▶ _WHAT IS NEEDED_
Determine how many lines of the listing below hold the string "vbase". Reply only with the number.
━━━━━ RECORDS SHOWN ━━━━━
-- ==== Sys2Proof/Decode.lean ====
section
/-! DEFINITION. The decoder, total on any word, and after it the encoder, both written from the encoding tables of
spec/03_encoding_assembly.md and the entries it names. A word is accepted when its fields hold codes its opcode knows,
its operands are well formed, and every bit outside its fields is zero: that is, when it is the encoding of what its
fields say. -/

namespace Sys2Proof

/-! ### Fields -/

/-- D [46:39] (R56). -/
def fD (w : Nat) : Nat := bits w 39 8
/-- A [38:31] (R56). -/
def fA (w : Nat) : Nat := bits w 31 8
/-- B [30:23] (R56). -/
def fB (w : Nat) : Nat := bits w 23 8
/-- C [22:15] (R56). -/
def fC (w : Nat) : Nat := bits w 15 8

/-- A scalar destination or register (R58). -/
def sreg? (x : Nat) : Option SReg := if h : x < 64 then some ⟨x, h⟩ else none
/-- A vector register (R58). -/
def vreg? (x : Nat) : Option VReg := if h : x < 256 then some ⟨x, h⟩ else none
/-- A tile descriptor (R58). -/
def treg? (x : Nat) : Option TReg := if h : x < 16 then some ⟨x, h⟩ else none

/-- The special sources by code (R90). -/
def special? : Nat → Option Special
  | 0x40 => some .laneId | 0x41 => some .tid | 0x42 => some .sliceId | 0x43 => some .squadId
  | 0x44 => some .blockId | 0x45 => some .blockXyz | 0x46 => some .gridDim | 0x47 => some .roleId
  | 0x48 => some .live | 0x49 => some .vbase | 0x4A => some .vcount | 0x4B => some .dtlen
  | 0x4C => some .dtbase | 0x4D => some .kentry | 0x4E => some .vchipId | 0x4F => some .coreId
  | 0x50 => some .clock | 0x51 => some .wcnt | 0x52 => some .govst | 0x53 => some .scrbase
  | 0x54 => some (.level 0) | 0x55 => some (.level 1) | 0x56 => some (.level 2) | 0x57 => some (.level 3)
  | 0x58 => some (.level 4)
  | _ => none
/-- The code of a special source (R90). -/
def specialCode : Special → Nat
  | .laneId => 0x40 | .tid => 0x41 | .sliceId => 0x42 | .squadId => 0x43
  | .blockId => 0x44 | .blockXyz => 0x45 | .gridDim => 0x46 | .roleId => 0x47
  | .live => 0x48 | .vbase => 0x49 | .vcount => 0x4A | .dtlen => 0x4B
  | .dtbase => 0x4C | .kentry => 0x4D | .vchipId => 0x4E | .coreId => 0x4F
  | .clock => 0x50 | .wcnt => 0x51 | .govst => 0x52 | .scrbase => 0x53
  | .level k => 0x54 + k.val

/-- A scalar source (R58). -/
def ssrc? (x : Nat) : Option SSrc :=
  if h : x < 64 then some (.s ⟨x, h⟩) else (special? x).map .sp
/-- The code of a scalar source. -/
def ssrcCode : SSrc → Nat
  | .s n => n.val
  | .sp x => specialCode x
/-- Source B or C of a vector word with its broadcast bit (R62). -/
def vsrc? (sel x : Nat) : Option VSrc := if sel = 1 then (ssrc? x).map .s else (vreg? x).map .v
/-- The operand field of such a source. -/
def vsrcCode : VSrc → Nat
  | .v n => n.val
  | .s x => ssrcCode x
/-- Its broadcast bit. -/
def vsrcSel : VSrc → Nat
  | .v _ => 0
  | .s _ => 1
/-- An optional scalar source announced by a MOD bit (R182, R281, R303). -/
def optsrc? (sel x : Nat) : Option (Option SSrc) := if sel = 1 then (ssrc? x).map some else some none
/-- Its operand field. -/
def optCode : Option SSrc → Nat
  | none => 0
  | some x => ssrcCode x
/-- Its announcing bit. -/
def optSel : Option SSrc → Nat
  | none => 0
  | some _ => 1

/-- Format codes (R63). -/
def fmt? : Nat → Option Fmt
  | 0 => some .f32 | 1 => some .f64 | 2 => some .f16 | 3 => some .bf16 | 4 => some .e5m2 | 5 => some .e4m3
  | 6 => some .e5m3 | 7 => some .kb8 | 8 => some .kb4 | 9 => some .i8 | 10 => some .n8 | 11 => some .i16
  | 12 => some .n16 | 13 => some .i32 | 14 => some .n32 | 15 => some .i64 | 16 => some .n64
  | 17 => some .bf16x2 | 18 => some .f16x2
  | _ => none
/-- The code of a format (R63). -/
def fmtCode : Fmt → Nat
  | .f32 => 0 | .f64 => 1 | .f16 => 2 | .bf16 => 3 | .e5m2 => 4 | .e4m3 => 5 | .e5m3 => 6 | .kb8 => 7 | .kb4 => 8
  | .i8 => 9 | .n8 => 10 | .i16 => 11 | .n16 => 12 | .i32 => 13 | .n32 => 14 | .i64 => 15 | .n64 => 16
  | .bf16x2 => 17 | .f16x2 => 18
/-- Rounding codes (R40). -/
def rnd? : Nat → Option Rnd
  | 0 => some .rne | 1 => some .rtz | 2 => some .rdn | 3 => some .rup | 4 => some .dflt
  | _ => none
/-- The code of a rounding field (R40). -/
def rndCode : Rnd → Nat
  | .rne => 0 | .rtz => 1 | .rdn => 2 | .rup => 3 | .dflt => 4
/-- Rounding modes, codes 0–3 (R25, R102). -/
def rm? : Nat → Option RM
  | 0 => some .rne | 1 => some .rtz | 2 => some .rdn | 3 => some .rup
  | _ => none
/-- The code of a rounding mode. -/
def rmCode : RM → Nat
  | .rne => 0 | .rtz => 1 | .rdn => 2 | .rup => 3
/-- Scope codes (R5). -/
def scope? : Nat → Option Scope
  | 0 => some .slice | 1 => some .squad | 2 => some .block | 3 => some .core | 4 => some .cluster | 5 => some .die
  | 6 => some .tenant | 7 => some .pod | 8 => some .system
  | _ => none
/-- The code of a scope (R5). -/
def scopeCode : Scope → Nat
  | .slice => 0 | .squad => 1 | .block => 2 | .core => 3 | .cluster => 4 | .die => 5 | .tenant => 6 | .pod => 7
  | .system => 8
/-- Engine class codes (R6). -/
def eclass? : Nat → Option EClass
  | 0 => some .ls | 1 => some .cp | 2 => some .mx | 3 => some .cl | 4 => some .fb | 5 => some .wl
  | _ => none
/-- The code of an engine class (R6). -/
def eclassCode : EClass → Nat
  | .ls => 0 | .cp => 1 | .mx => 2 | .cl => 3 | .fb => 4 | .wl => 5
/-- Condition codes (R97, R128). -/
def cond? : Nat → Option Cond
  | 0 => some .eq | 1 => some .ne | 2 => some .lt | 3 => some .le | 4 => some .gt | 5 => some .ge | 6 => some .ltn
  | 7 => some .len | 8 => some .gtn | 9 => some .gen | 10 => some .tst | 11 => some .ntst | 12 => some .un
  | 13 => some .or
  | _ => none
/-- The code of a condition. -/
def condCode : Cond → Nat
  | .eq => 0 | .ne => 1 | .lt => 2 | .le => 3 | .gt => 4 | .ge => 5 | .ltn => 6 | .len => 7 | .gtn => 8 | .gen => 9
  | .tst => 10 | .ntst => 11 | .un => 12 | .or => 13
/-- Ordering codes (R64). -/
def ord? : Nat → Option Ord
  | 0 => some .none | 1 => some .acq | 2 => some .rel | 3 => some .ar
  | _ => none
/-- The code of an ordering. -/
def ordCode : Ord → Nat
  | .none => 0 | .acq => 1 | .rel => 2 | .ar => 3
/-- Full-empty codes (R64). -/
def fe? : Nat → Option FE
  | 0 => some .none | 1 => some .waitf | 2 => some .waitfClr | 3 => some .setf
  | _ => none
/-- The code of a full-empty qualifier. -/
def feCode : FE → Nat
  | .none => 0 | .waitf => 1 | .waitfClr => 2 | .setf => 3
/-- Size codes (R64). -/
def sz? : Nat → Option Sz
  | 0 => some .i8 | 1 => some .n8 | 2 => some .i16 | 3 => some .n16 | 4 => some .w32 | 5 => some .w64
  | 6 => some .w128
  | _ => none
/-- The code of a size. -/
def szCode : Sz → Nat
  | .i8 => 0 | .n8 => 1 | .i16 => 2 | .n16 => 3 | .w32 => 4 | .w64 => 5 | .w128 => 6
/-- Engine mode codes (R281). -/
def mode? : Nat → Option Mode
  | 0 => some .i8 | 1 => some .f8 | 2 => some .f16 | 3 => some .bf16 | 4 => some .kb8 | 5 => some .kb4
  | _ => none
/-- The code of an engine mode. -/
def modeCode : Mode → Nat
  | .i8 => 0 | .f8 => 1 | .f16 => 2 | .bf16 => 3 | .kb8 => 4 | .kb4 => 5
/-- Sparsity codes (R281). -/
def nc? : Nat → Option NC
  | 0 => some .n48 | 1 => some .n36 | 2 => some .n24
  | _ => none
/-- The code of a sparsity. -/
def ncCode : NC → Nat
  | .n48 => 0 | .n36 => 1 | .n24 => 2
/-- Poison report codes (R235). -/
def pr? : Nat → Option PoisonReport
  | 0 => some .push | 1 => some .noq | 2 => some .trap
  | _ => none
/-- The code of a poison report. -/
def prCode : PoisonReport → Nat
  | .push => 0 | .noq => 1 | .trap => 2
/-- PODRED operation codes (R415). -/
def rop? : Nat → Option Rop
  | 0 => some .add | 1 => some .min | 2 => some .minn | 3 => some .max | 4 => some .maxn | 5 => some .and
  | 6 => some .or | 7 => some .xor | 8 => some .fadd | 9 => some .badd2
  | _ => none
/-- The code of a PODRED operation. -/
def ropCode : Rop → Nat
  | .add => 0 | .min => 1 | .minn => 2 | .max => 3 | .maxn => 4 | .and => 5 | .or => 6 | .xor => 7 | .fadd => 8
  | .badd2 => 9
/-- The MOD bits of ROP: {MOD<7:6>, MOD<1:0>} (R415). -/
def ropMod (r : Rop) : Nat := ropCode r / 4 * 64 + ropCode r % 4
/-- System register numbers (R344). -/
def sysreg? : Nat → Option SysReg
  | 0x001 => some .tfbase | 0x002 => some .hwdog | 0x003 => some .asid | 0x004 => some .vmid | 0x005 => some .ctbase
  | 0x010 => some .govcfg | 0x011 => some .partcfg | 0x020 => some .scopepol
  | _ => none
/-- The number of a system register (R344). -/
def sysregCode : SysReg → Nat
  | .tfbase => 0x001 | .hwdog => 0x002 | .asid => 0x003 | .vmid => 0x004 | .ctbase => 0x005 | .govcfg => 0x010
  | .partcfg => 0x011 | .scopepol => 0x020

/-- The control bits of a full word (R56, R57). -/
def ctlOf (w : Nat) : Ctl where
  m := bits w 63 1 == 1
  guard := if bits w 51 1 == 1 then .q (bits w 50 1 == 1) (Fin.ofNat 8 (bits w 47 3)) else .always
/-- GE, GN and GD as bits [51:47] (R56, R57). -/
def guardBits : Guard → Nat
  | .always => 0
  | .q neg d => 16 + bitOf neg * 8 + d.val

/-- The shared fields of an MO word (R59, R64). -/
def memarg? (w : Nat) : Option MemArg := do
  let base ← sreg? (fA w)
  let scope ← scope? (bits w 11 4)
  let ord ← ord? (bits w 9 2)
  let v ← vreg? (fB w)
  some { base := base, idx := if bits w 8 1 == 1 then some v else none, off := BitVec.ofNat 8 (fC w),
         scope := scope, ord := ord, nt := bits w 2 1 == 1 }
/-- The participation mask of a cross-lane word (R173). -/
def slicemask? (w : Nat) : Option SliceMask :=
  let c := fC w
  let xsm := BitVec.ofNat 8 (bits w 7 8)
  if c = 0 then some ⟨xsm, none⟩
  else if 0x80 ≤ c then (sreg? (c - 0x80)).map (fun r => ⟨xsm, some r⟩) else none
/-- The C field of a cross-lane word (R173). -/
def maskC (m : SliceMask) : Nat :=
  match m.reg with
  | none => 0
  | some r => 0x80 + r.val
━━━━━
▶ _COMPLETED EXERCISE_
2